### Supplied material:
-- ==== Sys2Proof/Machine/Probes.lean ====
section
/-! DEFINITION. Errors, probes and verdicts (15): the start and end of probes, the consequences of a LASTING verdict, the
latent tests, and the checks between the regions. -/

namespace Sys2Proof.Machine

/-! ### Boot failure and loss of the main region -/

/-- R80, R364, R24: enter BOOT-FAIL with its cause: FLT_N is held low, no probe runs on. -/
def Dev.enterBootFail (s : Dev) (cause : Nat) : Dev :=
  let s1 := ((s.setDev .bootFail).put F.SYS_STATE_FAILCAUSE cause).driveFlt .bootFail
  { s1 with
    owners := Vector.replicate 256 .none
    probes := []
    probing := [] }

/-- R462: where the main region cannot act, every controller's phases go to mid-level. -/
def Dev.controllersIdle (s : Dev) : Dev :=
  (List.finRange 8).foldl (fun (a : Dev) (n : Fin 8) => if a.scOp n = 0 then a else a.setOp n scIdle) s

/-! ### Starting probes (R549-R554) -/

/-- The converter whose test DAC a path's probe takes (R551). -/
def dacOf : Path → Option (Fin 6)
  | .window n => some (cvOf n)
  | .windowPg n => some (cvOf n)
  | .conv c => some c
  | .selftest 0 n => some (cvOf (Fin.ofNat 48 n))
  | .selftest 1 c => some (Fin.ofNat 6 c)
  | _ => none

/-- The rail whose windows a path's probe tests. -/
def windowOf : Path → Option (Fin 48)
  | .window n => some n
  | .windowPg n => some n
  | .selftest 0 n => some (Fin.ofNat 48 n)
  | _ => none

/-- The converter that a path's probe tests. -/
def convOf : Path → Option (Fin 6)
  | .conv c => some c
  | .selftest 1 c => some (Fin.ofNat 6 c)
  | _ => none

/-- A probe of the converter itself runs on it. -/
def Dev.convProbed (s : Dev) (c : Fin 6) : Bool := s.probing.any (fun p => convOf p.path == some c)

/-- R551: the test DAC of a converter is free. -/
def Dev.dacFree (s : Dev) (c : Fin 6) : Bool :=
  (s.cv c).wtest.isNone && (s.cv c).restore.isNone && !s.convProbed c

/-- SAFE.PROBE: the kind and object of a path. Die sensors and NTCs, which the field map does not name, show as kind 7,
object 0; a memory word's object is 0 (log entry 23). -/
def probeKind : Path → Nat × Nat
  | .sense n => (0, n.val)
  | .window n => (1, n.val)
  | .windowPg n => (1, n.val)
  | .selftest 0 n => (1, n)
  | .conv c => (2, c.val)
  | .selftest 1 c => (2, c)
  | .isns p => (3, p.val)
  | .sc n => (3, n.val)
  | .tsns p => (4, p.val)
  | .iword _ => (5, 0)
  | .dword _ => (5, 0)
  | .lword _ => (5, 0)
  | .tally => (6, 0)
  | .pin code => (7, code)
  | _ => (7, 0)

/-- The region that runs a probe is up, the vault for its own and the main region for the others, and so is the main region's
supply, since that region writes the verdict (R547, R561). -/
def Dev.probeAlive (s : Dev) : Path → Bool
  | .clock | .reference | .table | .pin 0x49 | .monitor 0x0A12 => !s.vault.mainHeld && !s.flag F.SAFE_STATUS_VAULTLOST
  | .monitor _ => !s.vault.mainHeld
  | _ => s.mainAlive

/-- R553: probes run from boot step 6 until the device leaves HOLD-UP. -/
def Dev.probesRun (s : Dev) : Bool := s.live || (s.dev == .boot && decide (6 ≤ s.get F.SYS_STATE_BOOTSTEP))

/-- R547, R478, R554: the probe of this path gives INCONCLUSIVE without running. -/
def Dev.cannotProbe (s : Dev) : Path → Bool
  | .sense n =>
    let v := (s.rail n).result.getD 0
    s.eff == .watch || (decide (5000 ≤ v) && (s.rail n).out != .on) ||
      (decide (v < s.get (F.RAIL_VOFF_VOFF n)) && (s.rail n).out == .on)
  | .isns p => s.drive p != 1
  | .sc n => (s.phasesOf n).any (fun p => s.drive p != 1)
  | .tally => s.tst != tLost
  | _ => false

/-- R551, R554: a waiting probe may start: its path carries none, its test DAC is free and no earlier error waits for
that DAC; in WATCH a tick has passed since its decision. -/
def Dev.mayProbe (s : Dev) (p : Probe) : Bool :=
  let free := match dacOf p.path with
    | some c => s.dacFree c && ((s.probes.find? (fun q => dacOf q.path == some c)).map (·.path)) == some p.path
    | none => true
  let wire := match p.path with
    | .sense n => (s.cv (cvOf n)).wire.isNone || s.eff == .watch
    | _ => true
  free && wire && s.ticked p && !s.probing.any (fun q => s.shares q.path p.path)

/-- R547: what the start of a probe does to the device. -/
def Dev.beginProbe (s : Dev) (p : Path) : Dev :=
  match windowOf p, convOf p with
  | some n, _ =>
    let c := cvOf n
    (s.setCv c { s.cv c with wdone := none }).beginWindowTest n true
  | none, some c =>
    let x := s.cv c
    s.setCv c { x with pstep := 0, pbad := 0, pAt := s.now, own := x.own ++ [.probe 8] }
  | none, none =>
    match p with
    | .sense n => s.wireStart (cvOf n) (chOf n) true
    | .dieSensors => (List.finRange 6).foldl (fun (a : Dev) (c : Fin 6) =>
        a.setCv c { a.cv c with dieT := none, own := (a.cv c).own ++ [.probe 11] }) s
    | _ => s

/-- The entry of the path that waits longest. -/
def Dev.waiting (s : Dev) (path : Path) : Option Probe := s.probes.find? (fun p => p.path == path)

/-! ### Verdicts (R544, R548, R550, R265, R266) -/

/-- R265: the verdict reaches the PROBE instruction that waits for it. -/
def Dev.tellVerdict (s : Dev) (k : Fin 8) (path : Path) (v : Verdict) : Dev :=
  let t := s.teller k
  match t.wait with
  | some (.probe rd q) =>
    if q = path then s.setTeller k ({ (t.xw rd (BitVec.ofNat 32 v.code)) with z := v == Verdict.transient }.endWait s.now) else s
  | _ => s

/-- The verdict of one error or PROBE. A PROBE that joined an error's probe has no record of its own (R265); a latent test has
none. -/
def Dev.giveVerdict (s : Dev) (v : Verdict) (p : Probe) : Dev :=
  if p.latent then s
  else
    let s1 := if p.joined then s else s.verdictRec p.typ p.obj p.recNo p.cls v
    let s2 := s1.folioVerdict p.folio v
    match p.teller with
    | some k => s2.tellVerdict k p.path v
    | none => s2

/-- The verdict of every entry of a list. -/
def Dev.giveAll (s : Dev) (ps : List Probe) (v : Verdict) : Dev := ps.foldl (fun a p => a.giveVerdict v p) s

/-- SAFE.PROBE as the probe of a path begins. -/
def Dev.probeShown (s : Dev) (path : Path) : Dev :=
  ((s.put F.SAFE_PROBE_KIND (probeKind path).1).put F.SAFE_PROBE_OBJ (probeKind path).2).mark F.SAFE_PROBE_RUNNING
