-- ==== Sys2Proof/Machine/Purses.lean ====
section
/-! DEFINITION. Purses (08): requests and their rank, the scheduler's run, the ends of purse waits, the HOLD purse, and
the power entry's waiting for VSTART (R53, R54). -/

namespace Sys2Proof.Machine

/-! ### Requests (R302-R306) -/

/-- R304: request `a` ranks above `b`. -/
def PReq.before (a b : PReq) : Bool :=
  let who (q : PReq) : Nat := match q.who with
    | .rail n => n.val
    | .teller k => 48 + k.val
  decide (a.rank < b.rank) || (decide (a.rank = b.rank) &&
    (decide (a.usec < b.usec) || (decide (a.usec = b.usec) && decide (who a < who b))))

/-- The highest-ranked request of a budget (R305). -/
def Dev.topReq (s : Dev) (b : Budget) : Option PReq :=
  (s.preqs.filter (fun q => q.budget == b)).foldl (fun (a : Option PReq) q =>
    match a with
    | some p => if q.before p then some q else some p
    | none => some q) none

/-- Make a request; it enters its queue at the next scheduler run (R303, R309). -/
def Dev.enterReq (s : Dev) (b : Budget) (who : PWho) (amt rank : Nat) : Dev :=
  { s with preqs := s.preqs ++ [⟨b, who, amt, rank, s.usec.toNat, true⟩] }

/-- R182, R304: the rank class of a teller: by its PRIO, then the lower number. -/
def Dev.tellerRank (s : Dev) (k : Fin 8) : Nat := 4 + (7 - s.get (F.TELLER_CFG_PRIO k)) * 8 + k.val

/-- R304: the rank class of a rail's requests by the writer of its ON. -/
def Dev.writerRank (s : Dev) : Writer → Nat
  | .door d => d.val
  | .teller k => s.tellerRank k

/-- R141, R306, R311: a rail in ARMED makes the request its conditions allow: INRUSH once its interlock is met, HEAT after
the INRUSH grant; a request for nothing is granted at once. -/
def Dev.railAsks (s : Dev) (n : Fin 48) : Dev :=
  let r := s.rail n
  if r.code ≠ .armed then s
  else
    let first (x : Rail) : Rail := { x with reqAt := some (x.reqAt.getD s.now) }
    if r.inrush = .none then
      let amt := s.get (F.RAIL_BUDGET_INRUSH n)
      if !s.gateOk n then s
      else if amt = 0 then s.setRail n { r with inrush := .granted, inrushAmt := 0 }
      else (s.setRail n (first { r with inrush := .waiting })).enterReq .inrush (.rail n) amt (s.writerRank r.onBy)
    else if r.inrush = .granted ∧ r.heat = .none then
      let amt := s.get (F.RAIL_BUDGET_HEAT n)
      if amt = 0 then s.setRail n { r with heat := .granted }
      else (s.setRail n (first { r with heat := .waiting })).enterReq .heat (.rail n) amt (s.writerRank r.onBy)
    else s

/-- R304: the rank of a request is fixed at the run in which it enters its queue, with that run's microsecond. -/
def Dev.ranked (s : Dev) : Dev :=
  { s with preqs := s.preqs.map (fun q => if q.isNew then { q with
      usec := s.usec.toNat
      rank := match q.who with
        | .rail n => s.writerRank (s.rail n).onBy
        | .teller k => s.tellerRank k } else q) }

/-! ### What the purses cover (R309, R314, R318, R320, R326) -/

/-- R318, R565: the HOLD purse with no commitments. -/
def Dev.holdBare (s : Dev) : Nat := if s.flag F.SAFE_STATUS_MONLOST then 0 else s.holdE / 1000000 - 20

/-- The number of teller reservations held. -/
def Dev.tellersHold (s : Dev) : Nat := (s.heatRes.filter HRes.ofTeller).length

/-- R309: a request is refused outright when it enters; the cause as PURSE_REFUSED names it. -/
def Dev.outright (s : Dev) (q : PReq) : Option Nat :=
  match q.budget with
  | .inrush => if s.get F.PURSE_INCFG_CAP < q.amt then some 0 else none
  | .hold => if s.dev ≠ .holdUp ∨ s.holdBare < q.amt then some 0 else none
  | .heat =>
    if 1 ≤ s.level then some 2
    else if s.headMw < q.amt then some 3
    else match q.who with
      | .teller _ => if 255 ≤ s.tellersHold then some 0 else none
      | .rail _ => none

/-- R314, R320, R326: a request can be granted now. -/
def Dev.covers (s : Dev) (b : Budget) (amt : Nat) : Bool :=
  match b with
  | .inrush => decide (amt * 1000 ≤ s.inrushUj)
  | .hold => decide (amt ≤ s.avail)
  | .heat => decide (amt + s.young ≤ s.headMw)

/-- Remove a request from the queue. -/
def Dev.dropReq (s : Dev) (q : PReq) : Dev := { s with preqs := s.preqs.filter (fun p => !(p.budget == q.budget && p.who == q.who)) }

/-! ### Refusals (R311, R312) -/

/-- The event bit of a refusal. -/
def refusedFld : Budget → Fld
  | .inrush => F.PURSE_EVENT_IN_REFUSED
  | .hold => F.PURSE_EVENT_HOLD_REFUSED
  | .heat => F.PURSE_EVENT_HEAT_REFUSED

/-- R312, R256, R257: refuse a waiting request: a rail's PURSE_REFUSED record, the end of a teller's wait. The rail itself stays
ARMED until its wait ends at PTO (R311, R133). -/
def Dev.refuseReq (s : Dev) (q : PReq) (cause : Nat) : Dev :=
  let s1 := (s.dropReq q).mark (refusedFld q.budget)
  match q.who with
  | .rail n => s1.journal 0x0601 n (BitVec.ofNat 32 q.budget.code) (BitVec.ofNat 32 cause)
  | .teller k => s1.setTeller k ((s1.teller k).purseRefused s1.now)

/-! ### Grants (R305, R314, R320, R326, R257) -/

/-- R257: the lowest reservation number that no reservation holds. -/
def Dev.freeNumber (s : Dev) : Nat :=
  ((List.range 255).map (· + 1)).find? (fun i =>
    !s.heatRes.any (fun h => match h.who with | .teller _ j => j == i | _ => false)) |>.getD 0

/-- A granted SPEND or RESERVE ends its wait (R256, R257). -/
def Dev.purseGranted (s : Dev) (k : Fin 8) (num : Nat) : Dev :=
  let t := s.teller k
  match t.wait with
  | some (.reserve rd _) => s.setTeller k ((t.xw rd (BitVec.ofNat 32 num)).endWait s.now)
  | _ => s.setTeller k (t.endWait s.now)

/-- Take the amount of a grant from its budget; the reservation number where it is a teller's. -/
def Dev.charge (s : Dev) (q : PReq) : Dev × Nat :=
  match q.budget with
  | .inrush => ({ s with inrushUj := s.inrushUj - q.amt * 1000 }, 0)
  | .hold => ({ s with holdO := s.holdO + q.amt * 1000000 }, 0)
  | .heat =>
    match q.who with
    | .rail n => ({ s with heatRes := s.heatRes ++ [⟨.rail n, q.amt, s.now, true⟩] }, 0)
    | .teller k =>
      let i := s.freeNumber
      ({ s with heatRes := s.heatRes ++ [⟨.teller k i, q.amt, s.now, true⟩] }, i)

/-- Grant a request. -/
def Dev.grantReq (s : Dev) (q : PReq) : Dev :=
  let c := (s.dropReq q).charge q
  match q.who with
  | .rail n =>
    let r := c.1.rail n
    c.1.setRail n (if q.budget = .inrush then { r with inrush := .granted, inrushAmt := q.amt } else { r with heat := .granted })
  | .teller k => c.1.purseGranted k c.2

/-- R257: a reservation number is free for the request, where it needs one. -/
def Dev.numberFree (s : Dev) (q : PReq) : Bool :=
  match q.budget, q.who with
  | .heat, .teller _ => decide (s.tellersHold < 255)
  | _, _ => true

/-- R305: grant one budget's requests in strict rank order; `fuel` bounds their number. A new RESERVE that finds the last
number taken in this run is refused (R309). -/
def Dev.grantAll (b : Budget) : Nat → Dev → Dev
  | 0, s => s
  | fuel + 1, s =>
    match s.topReq b with
    | some q =>
      if s.numberFree q then (if s.covers b q.amt then Dev.grantAll b fuel (s.grantReq q) else s)
      else if q.isNew then Dev.grantAll b fuel (s.refuseReq q 0)
      else s
    | none => s

/-- R309, R310, R305: answer the queue of one budget. -/
def Dev.answer (s : Dev) (b : Budget) : Dev :=
  let mine := s.preqs.filter (fun q => q.budget == b)
  let s1 := mine.foldl (fun (a : Dev) q =>
    if q.isNew then
      match a.outright q with
      | some cause => a.refuseReq q cause
      | none => a
    else a) s
  let s2 := if b = .heat ∧ 1 ≤ s1.level then
      (s1.preqs.filter (fun q => q.budget == b)).foldl (fun (a : Dev) q => a.refuseReq q 2) s1
    else s1
  let s3 := Dev.grantAll b s2.preqs.length s2
  { s3 with preqs := s3.preqs.map (fun q => if q.budget == b then { q with isNew := false } else q) }

/-! ### Waiting for VSTART (R53, R54) -/

/-- VIN_LOW_WAIT (R54): a further record at each whole second while a rail waits. -/
def vinLowWait (ts : Nat) (s : Dev) : Dev :=
  let s := s.advance ts
  match s.pwr.lowAt with
  | some t =>
    if s.live ∧ s.mainAlive ∧ s.elapsed t (s.pwr.lowN * 1000000000) ∧ allRails.any (fun n => (s.rail n).waitVin) then
      { (s.pwrRec 0x0105) with pwr := { s.pwr with lowN := s.pwr.lowN + 1 } }
    else s
  | none => s

/-! ### The commands -/

/-- R326: which reservations were granted less than SETTLE seconds ago. -/
def Dev.freshen (s : Dev) : Dev :=
  { s with heatRes := s.heatRes.map (fun h => { h with young := !s.elapsed h.since (s.get F.THERM_CFG_SETTLE * 1000000000) }) }

/-- SCHEDULER_RUN (R303, R333): the microsecond's run, once in each: the INRUSH refill, a changed throttling level, then
each budget's queue in rank order. -/
def schedulerRun (ts : Nat) (s : Dev) : Dev :=
  let s := s.advance ts
  if s.live ∧ s.mainAlive ∧ s.newPeriod s.schedAt 1000 then
    let s1 := { s.levelTakes.freshen with
      schedAt := some s.now
      inrushUj := min (s.get F.PURSE_INCFG_CAP * 1000) (s.inrushUj + s.get F.PURSE_INCFG_RATE) }
    let s2 := (allRails.foldl (fun (a : Dev) (n : Fin 48) => (a.railAsks n).railAsks n) s1).ranked
    let s3 := (((s2.answer .inrush).answer .hold).answer .heat)
    (allRails.foldl (fun (a : Dev) (n : Fin 48) =>
      if (a.rail n).inrush = .granted ∧ a.get (F.RAIL_BUDGET_HEAT n) = 0 then a.railAsks n else a) s3).vinWaits
  else s

/-- PURSE_TIMEOUT (R311, R312, R133): a rail's purse wait reaches PTO without every grant held: the outstanding request is
refused, and the rail returns to OFF. -/
def purseTimeout (ts : Nat) (n : Fin 48) (s : Dev) : Dev :=
  let s := s.advance ts
  match (s.rail n).reqAt with
  | some t =>
    if s.live ∧ s.mainAlive ∧ (s.rail n).code = .armed ∧ ¬ s.grantsOk n ∧
        s.elapsed t (s.get (F.RAIL_BUDGET_PTO n) * 10000000) then
      let s1 := if (s.rail n).inrush = .granted then s else s.mark F.PURSE_EVENT_IN_TIMEOUT
      let s2 := match s1.preqs.find? (fun q => q.who == .rail n) with
        | some q => s1.refuseReq q 1
        | none => s1
      (s2.withdrawRail n true).railToOff n
    else s
  | none => s

/-- R318: E in nJ from PWR.HOLDV (100 uV), CAP (10 uF) and VFLOOR (100 mV): half of CAP x (V^2 - F^2). -/
def Dev.holdEnergy (s : Dev) : Nat :=
  let v := s.get F.PWR_HOLDV_V
  let f := s.get F.PWR_HOLDCFG_VFLOOR * 1000
  s.get F.PWR_HOLDCFG_CAP * (v * v - f * f) / 20000

/-- R318, R321, R324: compute E, the commitments outstanding, and HOLD_SHORT. -/
def Dev.holdUpdate (s : Dev) : Dev :=
  let e := s.holdEnergy
  let d := (s.holdE - e) - s.get F.PURSE_HOLDCFG_BASE * (s.now - s.holdAt) / 1000
  let s1 := { s with
    holdE := e
    holdAt := s.now
    holdO := if s.dev = .holdUp then s.holdO - d else s.holdO }
  if s1.dev = .holdUp ∧ s1.avail = 0 ∧ 0 < s1.holdO ∧ ¬ s1.holdShort then
    (({ s1 with holdShort := true }).mark F.PURSE_EVENT_HOLD_SHORT).journal 0x0602 0 (BitVec.ofNat 32 (e / 1000000))
      (BitVec.ofNat 32 (coinsUp s1.holdO))
  else s1

/-- HOLD_PURSE_UPDATE (R318, R321): the millisecond's computation, once in each. -/
def holdPurseUpdate (ts : Nat) (s : Dev) : Dev :=
  let s := s.advance ts
  if s.live ∧ s.mainAlive ∧ s.newPeriod (some s.holdAt) 1000000 then s.holdUpdate else s

/-- FRESH_EXPIRE (R326): a reservation granted SETTLE seconds ago leaves FRESH. -/
def freshExpire (ts : Nat) (s : Dev) : Dev := (s.advance ts).freshen

/-! ### The device's own requests (R307, R328, R329) -/

/-- R307: nobody waits in a budget's queue. -/
def Dev.noneWaits (s : Dev) (b : Budget) : Bool := !s.preqs.any (fun q => q.budget == b)

/-- R307, R309: a HEAT request of the device itself is granted now. DESIGN CHOICE (log entry 41): one of 0 mW always is, as R306
has it of a rail's request for nothing. -/
def Dev.heatNow (s : Dev) (amt : Nat) : Bool :=
  decide (amt = 0) || (decide (s.level = 0) && s.noneWaits .heat && s.covers .heat amt)

/-- Hold a HEAT reservation of the device. DESIGN CHOICE (log entry 43): one of 0 mW is not held, so PURSE.HEATHELD.AUDIT reads 0 in
AUDIT with PURSE.HEATCFG.AUDIT = 0. -/
def Dev.holdHeat (s : Dev) (w : HWho) (amt : Nat) : Dev :=
  if amt = 0 then s else { s with heatRes := s.heatRes ++ [⟨w, amt, s.now, true⟩] }

/-- Release the device's reservation. -/
def Dev.freeHeat (s : Dev) (w : HWho) : Dev := { s with heatRes := s.heatRes.filter (fun h => h.who != w) }

end Sys2Proof.Machine
end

### Exercise objective:
Retype exactly the lines of the data above that fall between the line with "(s1.preqs.filter (fun q" and the line with "(R53, R54) -/", inclusive, and add nothing.

### Response for this exercise:
      (s1.preqs.filter (fun q => q.budget == b)).foldl (fun (a : Dev) q => a.refuseReq q 2) s1
    else s1
  let s3 := Dev.grantAll b s2.preqs.length s2
  { s3 with preqs := s3.preqs.map (fun q => if q.budget == b then { q with isNew := false } else q) }

/-! ### Waiting for VSTART (R53, R54) -/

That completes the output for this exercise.